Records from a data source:
************

-- ==== Sys2Proof/Machine/FlagOther.lean ====
section
/-!
DEFINITION. The flag instructions, BRK and NOP (49_flag_other_undocumented.md R185 to R194).
-/

namespace Sys2Proof.Machine

/-- CLC (49_flag_other_undocumented.md R185). -/
def opClc (s : State) : Result := impliedInstr (setC false) s

/-- $18 CLC, Implied (R185, R103). -/
def execClc (s : State) : Result := opClc s

/-- SEC (49_flag_other_undocumented.md R186). -/
def opSec (s : State) : Result := impliedInstr (setC true) s

/-- $38 SEC, Implied (R186, R103). -/
def execSec (s : State) : Result := opSec s

/-- CLI (49_flag_other_undocumented.md R187). Its poll is in `pollAfter`. -/
def opCli (s : State) : Result := impliedInstr (setI false) s

/-- $58 CLI, Implied (R187, R103). -/
def execCli (s : State) : Result := opCli s

/-- SEI (49_flag_other_undocumented.md R188). Its poll is in `pollAfter`. -/
def opSei (s : State) : Result := impliedInstr (setI true) s

/-- $78 SEI, Implied (R188, R103). -/
def execSei (s : State) : Result := opSei s

/-- CLV (49_flag_other_undocumented.md R189). -/
def opClv (s : State) : Result := impliedInstr (setV false) s

/-- $B8 CLV, Implied (R189, R103). -/
def execClv (s : State) : Result := opClv s

/-- CLD (49_flag_other_undocumented.md R190). -/
def opCld (s : State) : Result := impliedInstr (setD false) s

/-- $D8 CLD, Implied (R190, R103). -/
def execCld (s : State) : Result := opCld s

/-- SED (49_flag_other_undocumented.md R191): D is stored and has no effect. -/
def opSed (s : State) : Result := impliedInstr (setD true) s

/-- $F8 SED, Implied (R191, R103). -/
def execSed (s : State) : Result := opSed s

/-- BRK (49_flag_other_undocumented.md R192): the byte after the opcode is read and discarded; the handler is entered with B = 1
and the return address `pc + 2`. The read stands in the rule itself and is a dummy access of 70_reset_and_hazards.md R275
(D12, D13; log 11). -/
def opBrk (s : State) : Result :=
  finish do
    let s1 ← discardedRead (s.pc + 1) s
    return enterHandler (s.pc + 2) true irqVector s1

/-- $00 BRK, Implied (R192, R103). -/
def execBrk (s : State) : Result := opBrk s

/-- NOP (49_flag_other_undocumented.md R193). -/
def opNop (s : State) : Result := impliedInstr (fun s => s) s

/-- $EA NOP, Implied (R193, R103). -/
def execNop (s : State) : Result := opNop s

end Sys2Proof.Machine
end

************

PROBLEM:
Copy the records above exactly, beginning at the line that contains "(R191, R103). -/" and stopping after the line that contains "return enterHandler (s.pc".

WRITTEN ANSWER:
/-- $F8 SED, Implied (R191, R103). -/
def execSed (s : State) : Result := opSed s

/-- BRK (49_flag_other_undocumented.md R192): the byte after the opcode is read and discarded; the handler is entered with B = 1
and the return address `pc + 2`. The read stands in the rule itself and is a dummy access of 70_reset_and_hazards.md R275
(D12, D13; log 11). -/
def opBrk (s : State) : Result :=
  finish do
    let s1 ← discardedRead (s.pc + 1) s
    return enterHandler (s.pc + 2) true irqVector s1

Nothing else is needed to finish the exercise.